**Your goal:** The entries below contain a stretch that opens with the line containing "of a payload" and closes with the line containing "t.resp = some (.done"; set down that stretch exactly, both ends included, and nothing else.

**Raw data:**
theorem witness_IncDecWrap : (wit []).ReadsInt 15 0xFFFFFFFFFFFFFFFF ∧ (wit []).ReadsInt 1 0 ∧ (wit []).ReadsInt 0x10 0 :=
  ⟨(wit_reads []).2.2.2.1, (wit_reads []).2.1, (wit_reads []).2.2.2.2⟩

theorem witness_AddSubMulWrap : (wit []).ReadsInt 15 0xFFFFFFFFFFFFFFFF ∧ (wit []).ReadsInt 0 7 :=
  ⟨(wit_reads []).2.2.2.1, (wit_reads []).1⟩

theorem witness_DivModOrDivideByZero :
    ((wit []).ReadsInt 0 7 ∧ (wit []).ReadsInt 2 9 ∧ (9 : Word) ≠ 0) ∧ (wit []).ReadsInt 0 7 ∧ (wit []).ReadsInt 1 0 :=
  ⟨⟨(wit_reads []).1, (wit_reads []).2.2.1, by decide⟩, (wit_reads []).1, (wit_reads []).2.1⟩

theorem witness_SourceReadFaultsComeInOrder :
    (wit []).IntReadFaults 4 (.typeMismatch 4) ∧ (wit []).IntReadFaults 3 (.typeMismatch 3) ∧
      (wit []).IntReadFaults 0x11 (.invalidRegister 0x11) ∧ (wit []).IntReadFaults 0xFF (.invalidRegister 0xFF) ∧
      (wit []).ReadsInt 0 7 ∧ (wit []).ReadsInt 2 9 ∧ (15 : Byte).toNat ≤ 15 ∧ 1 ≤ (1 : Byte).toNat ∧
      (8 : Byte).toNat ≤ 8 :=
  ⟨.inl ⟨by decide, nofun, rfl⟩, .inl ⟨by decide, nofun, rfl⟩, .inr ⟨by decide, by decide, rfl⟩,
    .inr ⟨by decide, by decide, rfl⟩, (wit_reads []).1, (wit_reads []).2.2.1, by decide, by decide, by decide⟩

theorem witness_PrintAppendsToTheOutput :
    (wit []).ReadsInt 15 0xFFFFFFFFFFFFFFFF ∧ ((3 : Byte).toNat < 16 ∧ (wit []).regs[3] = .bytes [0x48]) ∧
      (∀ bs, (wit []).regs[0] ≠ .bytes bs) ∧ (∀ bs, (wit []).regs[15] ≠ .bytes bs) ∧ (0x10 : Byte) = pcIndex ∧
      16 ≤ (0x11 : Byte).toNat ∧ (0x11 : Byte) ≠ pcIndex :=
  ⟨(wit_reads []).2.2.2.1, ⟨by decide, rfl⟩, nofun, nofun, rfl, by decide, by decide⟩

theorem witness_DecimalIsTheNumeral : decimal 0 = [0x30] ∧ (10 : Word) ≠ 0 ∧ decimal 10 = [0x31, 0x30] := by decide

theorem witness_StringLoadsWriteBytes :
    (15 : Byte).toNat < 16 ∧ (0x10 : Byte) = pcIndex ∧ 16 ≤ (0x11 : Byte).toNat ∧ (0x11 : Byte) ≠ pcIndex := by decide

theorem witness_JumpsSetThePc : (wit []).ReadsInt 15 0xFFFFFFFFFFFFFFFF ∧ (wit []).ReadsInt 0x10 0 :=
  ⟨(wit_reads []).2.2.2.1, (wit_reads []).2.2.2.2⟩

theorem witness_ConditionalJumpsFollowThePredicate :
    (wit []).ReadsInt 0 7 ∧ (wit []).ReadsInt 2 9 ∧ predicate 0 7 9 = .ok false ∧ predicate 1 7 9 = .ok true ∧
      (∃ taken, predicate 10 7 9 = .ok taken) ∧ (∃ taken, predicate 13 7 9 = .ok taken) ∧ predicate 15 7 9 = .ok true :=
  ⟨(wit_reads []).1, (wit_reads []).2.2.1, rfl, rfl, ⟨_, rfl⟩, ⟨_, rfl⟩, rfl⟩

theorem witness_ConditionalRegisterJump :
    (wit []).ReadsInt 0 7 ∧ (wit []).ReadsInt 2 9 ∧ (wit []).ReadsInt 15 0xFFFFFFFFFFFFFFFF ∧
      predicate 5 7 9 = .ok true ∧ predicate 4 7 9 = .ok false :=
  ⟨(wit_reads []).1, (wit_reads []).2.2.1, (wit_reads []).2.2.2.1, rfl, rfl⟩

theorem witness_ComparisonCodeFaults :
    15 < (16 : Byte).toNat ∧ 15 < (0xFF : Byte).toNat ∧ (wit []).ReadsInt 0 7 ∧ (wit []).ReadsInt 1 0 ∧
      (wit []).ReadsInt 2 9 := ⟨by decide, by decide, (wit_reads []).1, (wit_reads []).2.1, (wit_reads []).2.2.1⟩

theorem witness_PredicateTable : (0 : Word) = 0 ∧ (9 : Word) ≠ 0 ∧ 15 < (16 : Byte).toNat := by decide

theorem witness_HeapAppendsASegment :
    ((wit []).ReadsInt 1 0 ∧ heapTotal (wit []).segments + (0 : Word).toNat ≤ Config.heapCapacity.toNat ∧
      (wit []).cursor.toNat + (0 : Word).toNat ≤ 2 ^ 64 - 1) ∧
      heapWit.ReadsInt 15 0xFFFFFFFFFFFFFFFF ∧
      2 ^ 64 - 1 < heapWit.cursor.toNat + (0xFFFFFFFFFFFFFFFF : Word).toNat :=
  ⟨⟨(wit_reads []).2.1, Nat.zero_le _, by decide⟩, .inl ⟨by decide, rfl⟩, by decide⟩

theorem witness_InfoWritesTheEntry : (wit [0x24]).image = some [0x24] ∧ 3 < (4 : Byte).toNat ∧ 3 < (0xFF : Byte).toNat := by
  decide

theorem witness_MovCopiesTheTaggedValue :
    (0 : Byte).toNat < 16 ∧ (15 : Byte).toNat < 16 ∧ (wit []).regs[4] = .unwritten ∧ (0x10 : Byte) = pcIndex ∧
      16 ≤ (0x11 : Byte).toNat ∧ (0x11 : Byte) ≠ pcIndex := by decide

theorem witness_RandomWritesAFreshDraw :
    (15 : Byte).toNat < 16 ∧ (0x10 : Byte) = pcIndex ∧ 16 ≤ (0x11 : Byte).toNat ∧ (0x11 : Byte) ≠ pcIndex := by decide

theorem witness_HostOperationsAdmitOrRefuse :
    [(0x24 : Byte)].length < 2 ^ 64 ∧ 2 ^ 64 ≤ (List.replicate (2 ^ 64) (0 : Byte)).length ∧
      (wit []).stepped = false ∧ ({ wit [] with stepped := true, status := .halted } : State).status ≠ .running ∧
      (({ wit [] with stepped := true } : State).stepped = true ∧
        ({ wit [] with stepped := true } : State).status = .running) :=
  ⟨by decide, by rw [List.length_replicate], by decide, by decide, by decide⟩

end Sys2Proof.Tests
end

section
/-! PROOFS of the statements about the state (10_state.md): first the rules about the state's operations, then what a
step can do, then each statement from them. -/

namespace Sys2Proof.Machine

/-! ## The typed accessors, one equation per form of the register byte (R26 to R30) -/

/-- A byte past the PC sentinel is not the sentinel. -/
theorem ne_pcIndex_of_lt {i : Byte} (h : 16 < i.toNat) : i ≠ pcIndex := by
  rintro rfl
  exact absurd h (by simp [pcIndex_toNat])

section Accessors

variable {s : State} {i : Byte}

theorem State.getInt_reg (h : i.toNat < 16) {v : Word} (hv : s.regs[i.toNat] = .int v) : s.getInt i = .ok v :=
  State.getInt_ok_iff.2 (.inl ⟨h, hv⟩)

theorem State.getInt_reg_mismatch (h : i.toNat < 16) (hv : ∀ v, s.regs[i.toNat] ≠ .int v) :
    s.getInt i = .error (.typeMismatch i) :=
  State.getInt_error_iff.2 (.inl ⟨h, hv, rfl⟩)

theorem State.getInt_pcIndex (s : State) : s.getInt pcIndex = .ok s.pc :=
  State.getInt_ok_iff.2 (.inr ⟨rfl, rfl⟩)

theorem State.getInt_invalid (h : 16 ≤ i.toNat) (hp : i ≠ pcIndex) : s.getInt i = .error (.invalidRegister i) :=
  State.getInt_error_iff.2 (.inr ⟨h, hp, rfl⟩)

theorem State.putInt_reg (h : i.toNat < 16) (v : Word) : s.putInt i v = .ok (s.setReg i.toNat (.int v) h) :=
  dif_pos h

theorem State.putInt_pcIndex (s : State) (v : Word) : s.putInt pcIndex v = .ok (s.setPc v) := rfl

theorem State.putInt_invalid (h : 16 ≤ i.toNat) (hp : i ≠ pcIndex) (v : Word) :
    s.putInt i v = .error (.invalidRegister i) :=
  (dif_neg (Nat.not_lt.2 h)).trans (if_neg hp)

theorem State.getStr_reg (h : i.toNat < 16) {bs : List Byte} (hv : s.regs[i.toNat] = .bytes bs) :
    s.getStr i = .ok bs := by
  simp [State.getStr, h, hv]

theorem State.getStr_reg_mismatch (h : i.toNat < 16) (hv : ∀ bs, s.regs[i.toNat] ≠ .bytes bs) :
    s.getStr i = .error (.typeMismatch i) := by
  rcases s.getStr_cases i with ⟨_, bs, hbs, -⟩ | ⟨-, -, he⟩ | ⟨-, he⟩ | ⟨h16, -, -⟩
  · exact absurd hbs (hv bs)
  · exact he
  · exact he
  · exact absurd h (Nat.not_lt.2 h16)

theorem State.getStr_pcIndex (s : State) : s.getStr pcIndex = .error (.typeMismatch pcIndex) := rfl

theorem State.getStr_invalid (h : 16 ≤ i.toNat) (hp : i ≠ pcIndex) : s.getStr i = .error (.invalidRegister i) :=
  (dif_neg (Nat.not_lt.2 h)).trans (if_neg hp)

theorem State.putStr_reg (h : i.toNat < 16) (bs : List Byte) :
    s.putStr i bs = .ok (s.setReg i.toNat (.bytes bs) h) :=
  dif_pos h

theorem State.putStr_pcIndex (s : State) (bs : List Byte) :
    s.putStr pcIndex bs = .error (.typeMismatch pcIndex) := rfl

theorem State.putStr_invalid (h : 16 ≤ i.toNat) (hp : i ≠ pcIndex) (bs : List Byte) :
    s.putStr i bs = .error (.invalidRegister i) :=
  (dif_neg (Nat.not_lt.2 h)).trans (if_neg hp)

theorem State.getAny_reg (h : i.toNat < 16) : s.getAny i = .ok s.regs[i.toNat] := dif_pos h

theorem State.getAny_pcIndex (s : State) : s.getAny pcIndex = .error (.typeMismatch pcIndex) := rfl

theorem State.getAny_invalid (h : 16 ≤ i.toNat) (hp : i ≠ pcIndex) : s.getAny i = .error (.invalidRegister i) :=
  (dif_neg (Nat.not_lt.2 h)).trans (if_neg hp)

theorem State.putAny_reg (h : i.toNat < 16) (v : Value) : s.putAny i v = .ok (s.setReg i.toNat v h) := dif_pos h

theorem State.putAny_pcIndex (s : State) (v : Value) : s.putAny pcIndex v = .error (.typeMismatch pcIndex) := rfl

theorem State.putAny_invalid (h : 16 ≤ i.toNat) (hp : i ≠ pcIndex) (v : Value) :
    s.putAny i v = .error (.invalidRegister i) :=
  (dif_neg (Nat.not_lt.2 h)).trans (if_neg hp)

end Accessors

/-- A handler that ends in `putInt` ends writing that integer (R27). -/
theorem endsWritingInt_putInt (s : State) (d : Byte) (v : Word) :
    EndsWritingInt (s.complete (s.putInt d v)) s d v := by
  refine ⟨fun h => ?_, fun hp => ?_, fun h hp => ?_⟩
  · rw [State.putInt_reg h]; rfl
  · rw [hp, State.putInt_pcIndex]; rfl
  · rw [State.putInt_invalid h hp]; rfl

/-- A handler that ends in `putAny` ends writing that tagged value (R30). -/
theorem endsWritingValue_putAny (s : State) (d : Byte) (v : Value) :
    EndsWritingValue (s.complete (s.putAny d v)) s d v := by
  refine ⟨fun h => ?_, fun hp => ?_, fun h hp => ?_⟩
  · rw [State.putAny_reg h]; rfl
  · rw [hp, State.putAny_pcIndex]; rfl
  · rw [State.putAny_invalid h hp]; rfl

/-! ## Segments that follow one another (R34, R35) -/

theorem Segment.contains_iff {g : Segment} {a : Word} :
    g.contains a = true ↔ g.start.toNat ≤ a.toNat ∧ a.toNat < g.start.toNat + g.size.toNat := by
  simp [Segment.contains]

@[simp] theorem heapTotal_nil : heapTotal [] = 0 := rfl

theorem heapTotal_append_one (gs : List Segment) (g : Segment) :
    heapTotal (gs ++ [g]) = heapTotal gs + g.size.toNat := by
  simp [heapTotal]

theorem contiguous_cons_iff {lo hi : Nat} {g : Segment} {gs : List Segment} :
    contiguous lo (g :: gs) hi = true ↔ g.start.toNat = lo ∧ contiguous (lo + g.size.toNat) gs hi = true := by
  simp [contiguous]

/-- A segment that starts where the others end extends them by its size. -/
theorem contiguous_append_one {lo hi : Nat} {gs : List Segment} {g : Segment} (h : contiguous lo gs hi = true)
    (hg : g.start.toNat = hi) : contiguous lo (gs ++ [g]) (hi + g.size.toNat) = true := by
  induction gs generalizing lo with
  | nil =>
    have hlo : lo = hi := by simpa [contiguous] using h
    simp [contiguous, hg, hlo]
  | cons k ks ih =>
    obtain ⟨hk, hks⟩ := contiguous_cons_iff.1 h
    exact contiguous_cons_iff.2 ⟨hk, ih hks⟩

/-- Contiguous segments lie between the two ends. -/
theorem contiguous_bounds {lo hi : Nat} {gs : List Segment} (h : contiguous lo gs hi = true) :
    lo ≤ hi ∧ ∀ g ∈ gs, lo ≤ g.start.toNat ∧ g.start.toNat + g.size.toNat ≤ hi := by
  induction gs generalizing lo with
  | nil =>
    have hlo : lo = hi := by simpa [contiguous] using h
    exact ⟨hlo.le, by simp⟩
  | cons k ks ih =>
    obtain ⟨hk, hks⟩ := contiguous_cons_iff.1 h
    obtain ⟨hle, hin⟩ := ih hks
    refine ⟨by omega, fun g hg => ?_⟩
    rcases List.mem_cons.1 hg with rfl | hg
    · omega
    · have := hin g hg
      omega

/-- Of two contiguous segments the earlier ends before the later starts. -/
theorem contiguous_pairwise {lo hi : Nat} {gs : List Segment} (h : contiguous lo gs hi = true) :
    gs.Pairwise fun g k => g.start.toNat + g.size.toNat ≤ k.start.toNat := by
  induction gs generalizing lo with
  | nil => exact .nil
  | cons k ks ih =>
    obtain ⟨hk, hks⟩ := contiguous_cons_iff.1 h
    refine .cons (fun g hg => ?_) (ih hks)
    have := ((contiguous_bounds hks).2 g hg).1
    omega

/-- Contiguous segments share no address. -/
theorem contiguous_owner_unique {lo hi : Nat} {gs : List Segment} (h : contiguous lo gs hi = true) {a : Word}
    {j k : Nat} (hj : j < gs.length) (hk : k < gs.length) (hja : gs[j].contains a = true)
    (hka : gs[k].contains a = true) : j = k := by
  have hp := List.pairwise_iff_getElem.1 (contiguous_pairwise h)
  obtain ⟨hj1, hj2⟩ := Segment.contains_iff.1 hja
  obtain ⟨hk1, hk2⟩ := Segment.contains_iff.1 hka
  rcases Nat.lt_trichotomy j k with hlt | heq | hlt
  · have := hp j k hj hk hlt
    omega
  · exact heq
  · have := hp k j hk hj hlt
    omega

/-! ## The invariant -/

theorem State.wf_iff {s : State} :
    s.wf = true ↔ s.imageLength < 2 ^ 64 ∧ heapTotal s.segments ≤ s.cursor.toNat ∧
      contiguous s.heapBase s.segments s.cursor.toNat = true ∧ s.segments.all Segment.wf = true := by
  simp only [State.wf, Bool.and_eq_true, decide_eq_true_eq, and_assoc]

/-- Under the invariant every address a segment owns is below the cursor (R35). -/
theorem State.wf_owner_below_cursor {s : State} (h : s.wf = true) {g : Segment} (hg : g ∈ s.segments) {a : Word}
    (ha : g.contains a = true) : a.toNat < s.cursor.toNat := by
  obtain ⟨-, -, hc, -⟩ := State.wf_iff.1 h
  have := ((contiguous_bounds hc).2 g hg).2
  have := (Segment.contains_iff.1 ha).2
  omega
--
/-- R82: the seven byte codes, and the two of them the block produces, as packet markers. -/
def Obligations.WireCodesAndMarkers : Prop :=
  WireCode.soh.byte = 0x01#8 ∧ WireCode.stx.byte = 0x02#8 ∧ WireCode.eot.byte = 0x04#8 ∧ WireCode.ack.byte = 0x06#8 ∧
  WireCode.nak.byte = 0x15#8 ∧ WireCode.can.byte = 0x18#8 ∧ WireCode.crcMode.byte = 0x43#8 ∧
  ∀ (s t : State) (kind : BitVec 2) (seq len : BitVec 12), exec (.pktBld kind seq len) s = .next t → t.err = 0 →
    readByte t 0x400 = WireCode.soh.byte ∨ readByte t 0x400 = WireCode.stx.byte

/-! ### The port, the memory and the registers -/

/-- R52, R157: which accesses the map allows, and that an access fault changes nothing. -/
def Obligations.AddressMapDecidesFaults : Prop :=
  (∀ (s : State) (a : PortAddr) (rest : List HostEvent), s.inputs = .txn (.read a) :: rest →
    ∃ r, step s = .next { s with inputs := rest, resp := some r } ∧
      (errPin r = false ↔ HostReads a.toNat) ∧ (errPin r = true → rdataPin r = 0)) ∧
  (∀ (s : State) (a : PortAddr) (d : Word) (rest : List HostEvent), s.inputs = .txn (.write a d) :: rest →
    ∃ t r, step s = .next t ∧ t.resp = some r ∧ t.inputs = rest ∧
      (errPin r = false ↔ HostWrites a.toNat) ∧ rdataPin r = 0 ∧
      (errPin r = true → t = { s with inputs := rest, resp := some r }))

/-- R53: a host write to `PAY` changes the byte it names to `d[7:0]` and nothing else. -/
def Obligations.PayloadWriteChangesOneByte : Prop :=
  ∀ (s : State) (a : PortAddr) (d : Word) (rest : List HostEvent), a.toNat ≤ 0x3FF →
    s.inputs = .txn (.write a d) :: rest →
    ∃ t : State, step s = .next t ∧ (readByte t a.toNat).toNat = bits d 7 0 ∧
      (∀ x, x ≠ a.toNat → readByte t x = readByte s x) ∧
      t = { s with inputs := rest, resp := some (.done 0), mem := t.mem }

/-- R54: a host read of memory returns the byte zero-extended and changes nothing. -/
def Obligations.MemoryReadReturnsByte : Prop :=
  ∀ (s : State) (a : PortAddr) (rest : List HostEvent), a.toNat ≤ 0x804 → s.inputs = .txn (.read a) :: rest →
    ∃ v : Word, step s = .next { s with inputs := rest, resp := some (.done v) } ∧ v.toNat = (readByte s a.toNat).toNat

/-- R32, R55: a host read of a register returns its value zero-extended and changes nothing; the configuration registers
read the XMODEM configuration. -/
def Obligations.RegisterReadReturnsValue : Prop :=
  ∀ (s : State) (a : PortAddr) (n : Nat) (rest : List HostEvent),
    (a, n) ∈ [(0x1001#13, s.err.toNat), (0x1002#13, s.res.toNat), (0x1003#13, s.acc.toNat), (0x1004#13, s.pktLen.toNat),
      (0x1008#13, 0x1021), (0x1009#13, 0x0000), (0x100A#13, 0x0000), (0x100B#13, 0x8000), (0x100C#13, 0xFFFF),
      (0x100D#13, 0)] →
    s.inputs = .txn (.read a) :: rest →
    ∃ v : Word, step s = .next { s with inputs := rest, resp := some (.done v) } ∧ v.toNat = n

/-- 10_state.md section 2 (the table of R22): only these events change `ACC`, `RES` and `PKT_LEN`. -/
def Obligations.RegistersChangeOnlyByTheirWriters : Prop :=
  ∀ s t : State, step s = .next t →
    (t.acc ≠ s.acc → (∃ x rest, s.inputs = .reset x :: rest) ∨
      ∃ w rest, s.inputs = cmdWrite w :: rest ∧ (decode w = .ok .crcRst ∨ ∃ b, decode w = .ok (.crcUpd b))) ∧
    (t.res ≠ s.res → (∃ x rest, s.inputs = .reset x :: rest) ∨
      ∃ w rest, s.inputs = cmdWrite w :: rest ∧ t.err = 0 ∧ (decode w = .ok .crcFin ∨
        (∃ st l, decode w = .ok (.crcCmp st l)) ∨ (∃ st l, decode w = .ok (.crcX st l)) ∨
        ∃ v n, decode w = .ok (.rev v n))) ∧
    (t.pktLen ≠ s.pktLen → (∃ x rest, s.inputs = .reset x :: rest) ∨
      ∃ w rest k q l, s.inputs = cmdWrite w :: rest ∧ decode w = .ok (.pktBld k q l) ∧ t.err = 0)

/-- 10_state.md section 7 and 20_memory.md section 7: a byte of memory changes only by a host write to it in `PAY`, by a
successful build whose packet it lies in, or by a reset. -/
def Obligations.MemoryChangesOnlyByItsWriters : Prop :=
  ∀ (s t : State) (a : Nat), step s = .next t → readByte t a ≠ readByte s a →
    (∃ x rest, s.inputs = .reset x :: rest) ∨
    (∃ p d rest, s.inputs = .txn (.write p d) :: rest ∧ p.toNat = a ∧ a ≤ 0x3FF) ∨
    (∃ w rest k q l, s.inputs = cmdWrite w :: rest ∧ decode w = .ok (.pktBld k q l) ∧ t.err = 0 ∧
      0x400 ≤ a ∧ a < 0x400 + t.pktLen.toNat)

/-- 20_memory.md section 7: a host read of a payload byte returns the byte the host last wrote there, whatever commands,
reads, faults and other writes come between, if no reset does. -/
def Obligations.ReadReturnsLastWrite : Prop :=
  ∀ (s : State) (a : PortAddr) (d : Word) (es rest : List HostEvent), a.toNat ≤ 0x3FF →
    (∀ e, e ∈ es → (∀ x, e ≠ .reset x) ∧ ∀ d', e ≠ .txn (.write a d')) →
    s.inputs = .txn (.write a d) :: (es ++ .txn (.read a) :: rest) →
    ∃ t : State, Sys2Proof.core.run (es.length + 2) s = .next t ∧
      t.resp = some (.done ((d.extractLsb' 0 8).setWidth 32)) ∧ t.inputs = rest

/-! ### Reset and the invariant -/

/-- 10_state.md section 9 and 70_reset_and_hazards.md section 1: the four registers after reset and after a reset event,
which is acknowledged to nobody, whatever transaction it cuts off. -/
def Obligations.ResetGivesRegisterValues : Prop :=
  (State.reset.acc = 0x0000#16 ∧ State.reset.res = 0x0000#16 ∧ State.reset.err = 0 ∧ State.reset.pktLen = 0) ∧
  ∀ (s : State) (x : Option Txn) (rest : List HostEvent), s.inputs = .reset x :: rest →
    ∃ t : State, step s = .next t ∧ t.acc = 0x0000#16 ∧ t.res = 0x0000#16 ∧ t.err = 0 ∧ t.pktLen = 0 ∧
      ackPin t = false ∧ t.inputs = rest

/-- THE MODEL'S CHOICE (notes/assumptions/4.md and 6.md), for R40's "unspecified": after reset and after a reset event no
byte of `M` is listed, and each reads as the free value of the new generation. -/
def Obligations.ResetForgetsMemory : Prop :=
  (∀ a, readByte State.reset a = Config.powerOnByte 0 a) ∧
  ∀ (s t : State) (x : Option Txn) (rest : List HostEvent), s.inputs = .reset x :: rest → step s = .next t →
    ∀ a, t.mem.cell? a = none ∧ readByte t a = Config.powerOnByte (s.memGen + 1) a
---
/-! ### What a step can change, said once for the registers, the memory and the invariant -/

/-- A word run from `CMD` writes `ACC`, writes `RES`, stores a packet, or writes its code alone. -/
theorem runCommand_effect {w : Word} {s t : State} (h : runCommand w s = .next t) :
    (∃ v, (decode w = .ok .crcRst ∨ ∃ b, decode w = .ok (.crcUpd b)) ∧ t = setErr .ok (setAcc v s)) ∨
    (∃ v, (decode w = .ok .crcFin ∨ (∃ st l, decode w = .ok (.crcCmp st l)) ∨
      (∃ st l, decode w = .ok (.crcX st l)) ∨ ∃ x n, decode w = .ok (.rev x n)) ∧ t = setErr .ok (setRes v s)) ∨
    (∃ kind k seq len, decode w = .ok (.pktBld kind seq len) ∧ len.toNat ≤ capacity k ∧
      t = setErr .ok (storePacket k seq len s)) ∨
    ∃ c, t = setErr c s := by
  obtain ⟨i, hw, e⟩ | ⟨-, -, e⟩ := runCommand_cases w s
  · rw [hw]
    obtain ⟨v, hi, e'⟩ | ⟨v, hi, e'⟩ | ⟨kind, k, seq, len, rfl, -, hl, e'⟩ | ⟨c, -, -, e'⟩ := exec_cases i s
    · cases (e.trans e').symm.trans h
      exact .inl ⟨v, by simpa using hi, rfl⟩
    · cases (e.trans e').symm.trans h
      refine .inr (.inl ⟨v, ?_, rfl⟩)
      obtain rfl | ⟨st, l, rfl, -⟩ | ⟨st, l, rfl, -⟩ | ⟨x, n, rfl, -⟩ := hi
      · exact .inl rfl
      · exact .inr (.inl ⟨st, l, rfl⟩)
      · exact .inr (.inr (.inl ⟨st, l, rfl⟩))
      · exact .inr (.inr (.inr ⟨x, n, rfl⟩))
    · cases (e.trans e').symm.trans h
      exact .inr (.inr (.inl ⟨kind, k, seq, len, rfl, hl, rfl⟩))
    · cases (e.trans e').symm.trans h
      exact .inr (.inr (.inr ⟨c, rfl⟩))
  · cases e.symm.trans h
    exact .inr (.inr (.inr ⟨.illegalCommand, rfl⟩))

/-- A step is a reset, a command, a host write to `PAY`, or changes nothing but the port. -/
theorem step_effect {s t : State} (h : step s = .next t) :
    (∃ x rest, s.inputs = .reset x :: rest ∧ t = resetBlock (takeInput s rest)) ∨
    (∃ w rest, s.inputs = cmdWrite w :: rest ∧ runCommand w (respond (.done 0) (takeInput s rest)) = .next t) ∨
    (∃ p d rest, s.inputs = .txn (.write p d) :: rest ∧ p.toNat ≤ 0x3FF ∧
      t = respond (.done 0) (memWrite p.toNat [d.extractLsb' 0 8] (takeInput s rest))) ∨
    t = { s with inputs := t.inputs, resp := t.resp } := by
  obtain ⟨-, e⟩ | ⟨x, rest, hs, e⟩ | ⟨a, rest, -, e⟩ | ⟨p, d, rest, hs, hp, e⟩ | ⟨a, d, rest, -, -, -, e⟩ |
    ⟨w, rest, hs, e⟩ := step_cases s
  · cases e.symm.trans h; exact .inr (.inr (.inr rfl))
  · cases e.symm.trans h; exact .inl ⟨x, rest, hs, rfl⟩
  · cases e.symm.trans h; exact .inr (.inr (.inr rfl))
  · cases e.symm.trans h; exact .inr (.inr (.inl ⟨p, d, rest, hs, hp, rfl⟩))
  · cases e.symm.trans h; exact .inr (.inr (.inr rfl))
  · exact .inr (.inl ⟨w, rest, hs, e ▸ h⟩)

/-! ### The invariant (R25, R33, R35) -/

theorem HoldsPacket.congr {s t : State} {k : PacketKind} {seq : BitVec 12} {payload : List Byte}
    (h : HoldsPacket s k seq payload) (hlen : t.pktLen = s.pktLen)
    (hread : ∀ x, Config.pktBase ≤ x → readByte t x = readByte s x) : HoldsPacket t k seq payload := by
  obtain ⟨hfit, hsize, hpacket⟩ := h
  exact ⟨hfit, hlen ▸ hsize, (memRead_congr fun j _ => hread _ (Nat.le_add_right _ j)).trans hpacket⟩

**Task result:**
/-- 20_memory.md section 7: a host read of a payload byte returns the byte the host last wrote there, whatever commands,
reads, faults and other writes come between, if no reset does. -/
def Obligations.ReadReturnsLastWrite : Prop :=
  ∀ (s : State) (a : PortAddr) (d : Word) (es rest : List HostEvent), a.toNat ≤ 0x3FF →
    (∀ e, e ∈ es → (∀ x, e ≠ .reset x) ∧ ∀ d', e ≠ .txn (.write a d')) →
    s.inputs = .txn (.write a d) :: (es ++ .txn (.read a) :: rest) →
    ∃ t : State, Sys2Proof.core.run (es.length + 2) s = .next t ∧
      t.resp = some (.done ((d.extractLsb' 0 8).setWidth 32)) ∧ t.inputs = rest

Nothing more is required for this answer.